For instance, Steven Cohen, the founder of Connecticut-based hedge fund SAC Capital Advisors LLC, recently spent US$8 million (HK$62.4 million) on Damien Hirst's four-meter tiger shark pickled in formaldehyde. An anonymous corporate collector dropped US$5.6 million to possess Jeff Koons's porcelain sculpture of pop superstar Michael Jackson cuddling a chimpanzee named Bubbles. And an anonymous investor paid 600,000 (HK$8.71 million) to perhaps dangle Italian artist Maurizio Cattelan's stuffed racehorse in a harness, La Ballata di Trotsky, from his kitchen ceiling.

Wyatt says he prefers nudes. He also makes an excellent living forging eagles and representational bronze sculptures on display in more than 20 public spaces from New York to Beijing that can cost US$2.4 million.

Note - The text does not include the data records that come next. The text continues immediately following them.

/-- A write of a word operand, after a change of the flags, puts the word there and does nothing else. -/
theorem wr16_puts (s : State) (f d) (l : Loc Reg) (v : Word) : OnlyData s ((withFlags s f d).wr16 l v) ∧ PutsWord s ((withFlags s f d).wr16 l v) v l
    ∧ ((withFlags s f d).wr16 l v).flags = f ∧ ((withFlags s f d).wr16 l v).draws = d := by
  cases l with
  | reg r =>
    exact ⟨rfl, ⟨writesReg_set _ _ _ _ rfl, fun _ => rfl, rfl, rfl⟩, rfl, rfl⟩
  | mem sg off =>
    refine ⟨?_, ⟨?_, ?_, ?_⟩, ?_, ?_⟩
    · exact onlyData_of (State.writeWord_only (withFlags s f d) sg off v)
    · exact State.writeWord_regs _ _ _ _
    · have := storesWords_writeWord (withFlags s f d) sg off v
      exact this
    · exact queueKept_writeWord (withFlags s f d) sg off v
    · exact State.writeWord_flags _ _ _ _
    · exact State.writeWord_draws _ _ _ _

/-- A segment register after a write. -/
theorem segs_get_set (g : Segs) (x : SReg) (v : Word) : (g.set x v).get x = v ∧ ∀ y, y ≠ x → (g.set x v).get y = g.get y :=
  ⟨by rw [Segs.get_set, if_pos rfl], fun y h => by rw [Segs.get_set, if_neg h]⟩

/-- A write of a segment register leaves the others alone. -/
theorem segs_of_set {s t : State} {x : SReg} {v : Word} (h : t.segs = s.segs.set x v) : t.segs.get x = v ∧ ∀ y, y ≠ x → t.segs.get y = s.segs.get y := by
  rw [h]; exact segs_get_set _ _ _

/-- Nothing is stored where memory, the queue and the schedule are as before. -/
theorem noStore_of {s t : State} (h1 : t.mem = s.mem) (h2 : t.cfg = s.cfg) (h3 : t.queue = s.queue) (h4 : t.fills = s.fills) : NoStore s t :=
  ⟨fun p => State.physRead_congr h1 h2 p, h3, h4⟩

/-- The far pointer of a memory operand. -/
theorem farPointer_mem (s : State) (m : MemRef) : ∃ msg, s.locate (.mem m : RM Reg) = .mem msg (effOffset s.regs m) ∧
    s.farPointer (.mem m) = some (s.readWord msg (effOffset s.regs m), s.readWord msg (effOffset s.regs m + 2)) := ⟨_, rfl, rfl⟩

/-- Parity as a count of ones. -/
theorem evenParity_byte : ∀ b : Byte, evenParity b = evenOnes b := by
  intro b
  unfold evenParity evenOnes
  generalize b.getLsbD = f
  simp only [show List.range 8 = [0,1,2,3,4,5,6,7] from rfl, List.countP_cons, List.countP_nil]
  cases f 0 <;> cases f 1 <;> cases f 2 <;> cases f 3 <;> cases f 4 <;> cases f 5 <;> cases f 6 <;> cases f 7 <;> rfl

/-- The parity of a result is that of its low byte. -/
theorem evenParity_low {n : Nat} (r : BitVec n) : evenParity (r.setWidth 8) = evenOnes r := by
  rw [evenParity_byte]
  unfold evenOnes
  congr 2
  apply List.countP_congr
  intro i hi
  simp at hi
  simp [hi]
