-- ==== Sys2Proof/Tests/Slice0.lean ====
section
/-! SUPPORT. The model's own tests: ill-formed instructions, words written out from the encoding tables of
30_encoding.md, single steps whose results are those of 95_test_vectors.md (section 3) or are calculated by
hand from the rules, and a witness for the hypotheses of every statement that has some. -/

namespace Sys2Proof.Tests

open Sys2Proof Sys2Proof.Machine Sys2Proof.Claims

set_option maxRecDepth 8000

/-! ## Ill-formed instructions -/

/-- `[BP]` without displacement has no encoding (30_encoding.md R127). -/
theorem test_wf_base_bp : (Instr.movEvGv (.mem (.base .bp)) .ax).wf Config.standard = false := by decide

/-- An undocumented byte is no instruction of its own under `noop` (46_undocumented.md R440). -/
theorem test_wf_undocumented : Instr.salc.wf { Config.standard with undoc := .noop } = false := by decide

/-- An unknown opcode exists under `noop` only (R440, R449). -/
theorem test_wf_unknown : (Instr.unknownOpcode 0xD6).wf Config.standard = false := by decide

/-- An unknown opcode stands for a byte outside the known set. -/
theorem test_wf_unknown_byte :
    (Instr.unknownOpcode 0x90).wf { Config.standard with undoc := .noop } = false := by decide

/-! ## Words written out from the encodings (30_encoding.md R121 to R136) -/

/-- The decoder under the default parameters reads the bytes as the instruction and no byte more. -/
def reads (bs : List Byte) (i : Instr) : Bool := decode Config.standard bs == .ok (i, [])

/-- `1000_1001 11_011_000`. -/
theorem test_decode_mov_store : reads [0x89, 0xD8] (.movEvGv (.reg .ax) .bx) = true := by decide

/-- `1000_1011 01_000_110 disp8`. -/
theorem test_decode_mov_disp8 : reads [0x8B, 0x46, 0x02] (.movGvEv .ax (.mem (.baseD8 .bp 0x02))) = true := by decide

/-- `1000_1010 00_001_110 disp16`. -/
theorem test_decode_mov_direct : reads [0x8A, 0x0E, 0x34, 0x12] (.movGbEb .cl (.mem (.direct 0x1234))) = true := by decide

/-- `1000_1000 10_111_011 disp16`. -/
theorem test_decode_mov_disp16 : reads [0x88, 0xBB, 0xFF, 0x80] (.movEbGb (.mem (.baseD16 .bpDi 0x80FF)) .bh) = true := by decide

/-- `1000_1110 11_0_10_000`. -/
theorem test_decode_mov_sreg : reads [0x8E, 0xD0] (.movSregEw .ss (.reg .ax)) = true := by decide

/-- `0101_0111`. -/
theorem test_decode_push_r16 : reads [0x57] (.pushR16 .di) = true := by decide

/-- `1000_1111 11_000_101`. -/
theorem test_decode_pop_ev : reads [0x8F, 0xC5] (.popEv (.reg .bp)) = true := by decide

/-- `1000_1101 01_000_000 disp8`. -/
theorem test_decode_lea : reads [0x8D, 0x40, 0x05] (.leaGvM .ax (.mem (.baseD8 .bxSi 0x05))) = true := by decide

/-- `1110_1111`. -/
theorem test_decode_out_dx : reads [0xEF] (.outDxAx) = true := by decide

/-- `1000_0001 11_000_001 imm16`. -/
theorem test_decode_add_imm : reads [0x81, 0xC1, 0x34, 0x12] (.addEvIv (.reg .cx) 0x1234) = true := by decide

/-- `1000_0011 11_111_100 imm8`. -/
theorem test_decode_cmp_imm8 : reads [0x83, 0xFC, 0xFF] (.cmpEvIbSx (.reg .sp) 0xFF) = true := by decide

/-- `0001_1011 00_010_100`. -/
theorem test_decode_sbb_gv_ev : reads [0x1B, 0x14] (.sbbGvEv .dx (.mem (.base .si))) = true := by decide

/-- `1111_0111 11_111_110`. -/
theorem test_decode_idiv : reads [0xF7, 0xFE] (.idivEv (.reg .si)) = true := by decide

/-- `1111_0110 11_000_011 imm8`. -/
theorem test_decode_test_group : reads [0xF6, 0xC3, 0x80] (.testEbIb (.reg .bl) 0x80) = true := by decide

/-- `1101_0011 00_111_110 disp16`. -/
theorem test_decode_sar_cl : reads [0xD3, 0x3E, 0x34, 0x12] (.sarEvCl (.mem (.direct 0x1234))) = true := by decide

/-- `1101_0000 11_011_100`. -/
theorem test_decode_rcr_one : reads [0xD0, 0xDC] (.rcrEb1 (.reg .ah)) = true := by decide

/-- `1010_0101`. -/
theorem test_decode_movsw : reads [0xA5] (.movsw) = true := by decide

/-- `1111_0010`. -/
theorem test_decode_repne : reads [0xF2] (.repne) = true := by decide

/-- `1001_1010 off16 seg16`. -/
theorem test_decode_call_far : reads [0x9A, 0x00, 0x10, 0x00, 0x20] (.callAp 0x1000 0x2000) = true := by decide

/-- `1111_1111 00_101_111`. -/
theorem test_decode_jmp_indirect_far : reads [0xFF, 0x2F] (.jmpMp (.mem (.base .bx))) = true := by decide

/-- `0111_1111 rel8`. -/
theorem test_decode_jg : reads [0x7F, 0xFE] (.jgRel8 0xFE) = true := by decide
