-- ==== Sys2Proof/Machine/Accessor.lean ====
section
/-! DEFINITION. The result accessors (43_accessors.md R180 to R186): pure reads (20_memory.md R57); the value on the port is
handed to the host (log 3). -/

namespace Sys2Proof.Machine

/-- `PRIORITY` (R180). -/
def execPriority (s : State) : Host.Outcome State Fault Refusal :=
  .next (handOut (portValue .priority s) s)

/-- `ADDRESS` (R181). -/
def execAddress (s : State) : Host.Outcome State Fault Refusal :=
  .next (handOut (portValue .address s) s)

/-- `BYTE` (R182). -/
def execByte (sel : BitVec 2) (s : State) : Host.Outcome State Fault Refusal :=
  .next (handOut (portValue (.byte sel) s) s)

/-- `BITRANGE` (R183). -/
def execBitrange (first last : BitVec 5) (s : State) : Host.Outcome State Fault Refusal :=
  .next (handOut (portValue (.bitrange first last) s) s)

/-- `UNIQUE` (R184). -/
def execUnique (s : State) : Host.Outcome State Fault Refusal :=
  .next (handOut (portValue .unique s) s)

/-- `SENT` (R185). -/
def execSent (s : State) : Host.Outcome State Fault Refusal :=
  .next (handOut (portValue .sent s) s)

/-- `INCOMPLETE` (R186). -/
def execIncomplete (s : State) : Host.Outcome State Fault Refusal :=
  .next (handOut (portValue .incomplete s) s)

end Sys2Proof.Machine
end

Wyatt's trouble is the term ``representational.'' It comes with some mighty negative implications in a contemporary art market prone to rewarding perplexing fads, such as a Cattelan sculpture of a stuffed squirrel named Bidibidobidiboo committing suicide with a pistol at a kitchen table.

``Representational art is denounced by the art establishment,'' says Robert Fishko, the 61-year-old director of the Forum Gallery in New York.

The veteran Fifth Avenue gallery owner says the nasty breach between Wyatt's representationalists and the contemporary artists who command headlines results from an ``art world that's narrow, difficult to navigate, and wants at all costs to keep passengers on their road.''

In his catacomb studio beneath St John the Divine, the perfectly proportioned nude women Wyatt sculpts for clients such as hedge-fund guru Jim Rogers rarely require further clarification.

Walking down a frosty alley in the center of Florence, Italy, squeezed by both big-ticket galleries and the relentless marketing of what he calls stunt art on the auction-house block, is enough to make Wyatt laugh. He explores the Renaissance splendor that cascades up from the Arno River and into the Italian city whose wealthy merchant and banking families wrote the playbook on corporate investment in the arts.

``Look at the elegance,'' he marvels, stroking his white whiskers and pointing to Giambologna's Rape of the Sabines, a series of 16th-century Renaissance marble statues and a bronze relief of Roman legionnaires with buxom women slung over their shoulders.

It's centuries removed from The Virgin Mother, Hirst's 10.7-meter bronze of a pregnant dancer, skin ripped back, with her fetus bared and on display in the courtyard of Lever House in New York. Wyatt's world is more serene, a place where in 2003 real-estate tycoon Alex Parker came to commission a 227-kilogram bronze angel called The Price of Freedom for display at Arlington National Cemetery outside Washington.

Stanley Wells, the celebrated Shakespearian scholar and chairman of the Shakespeare Birthplace Trust, also went to Wyatt's subterranean studio to spend more than US$1.5 million on eight statues based on the Bard's plays for permanent display in the gardens of Shakespeare's home in Stratford-Upon-Avon.

``I compare Wyatt to Rodin,'' Wells says. ``He's that good.''

``There's an historic argument over what's old-fashioned and what's modern,'' explains Wyatt, whose corporate commissions have included casting a Renaissance-inspired US$350,000 nude woman for Andrea Jung, chief executive of Avon Products; a 6.35-tonne bronze American eagle for the US State Department; and a three-tonne, US$250,000 bronze statue of JC Penney founder James Penney.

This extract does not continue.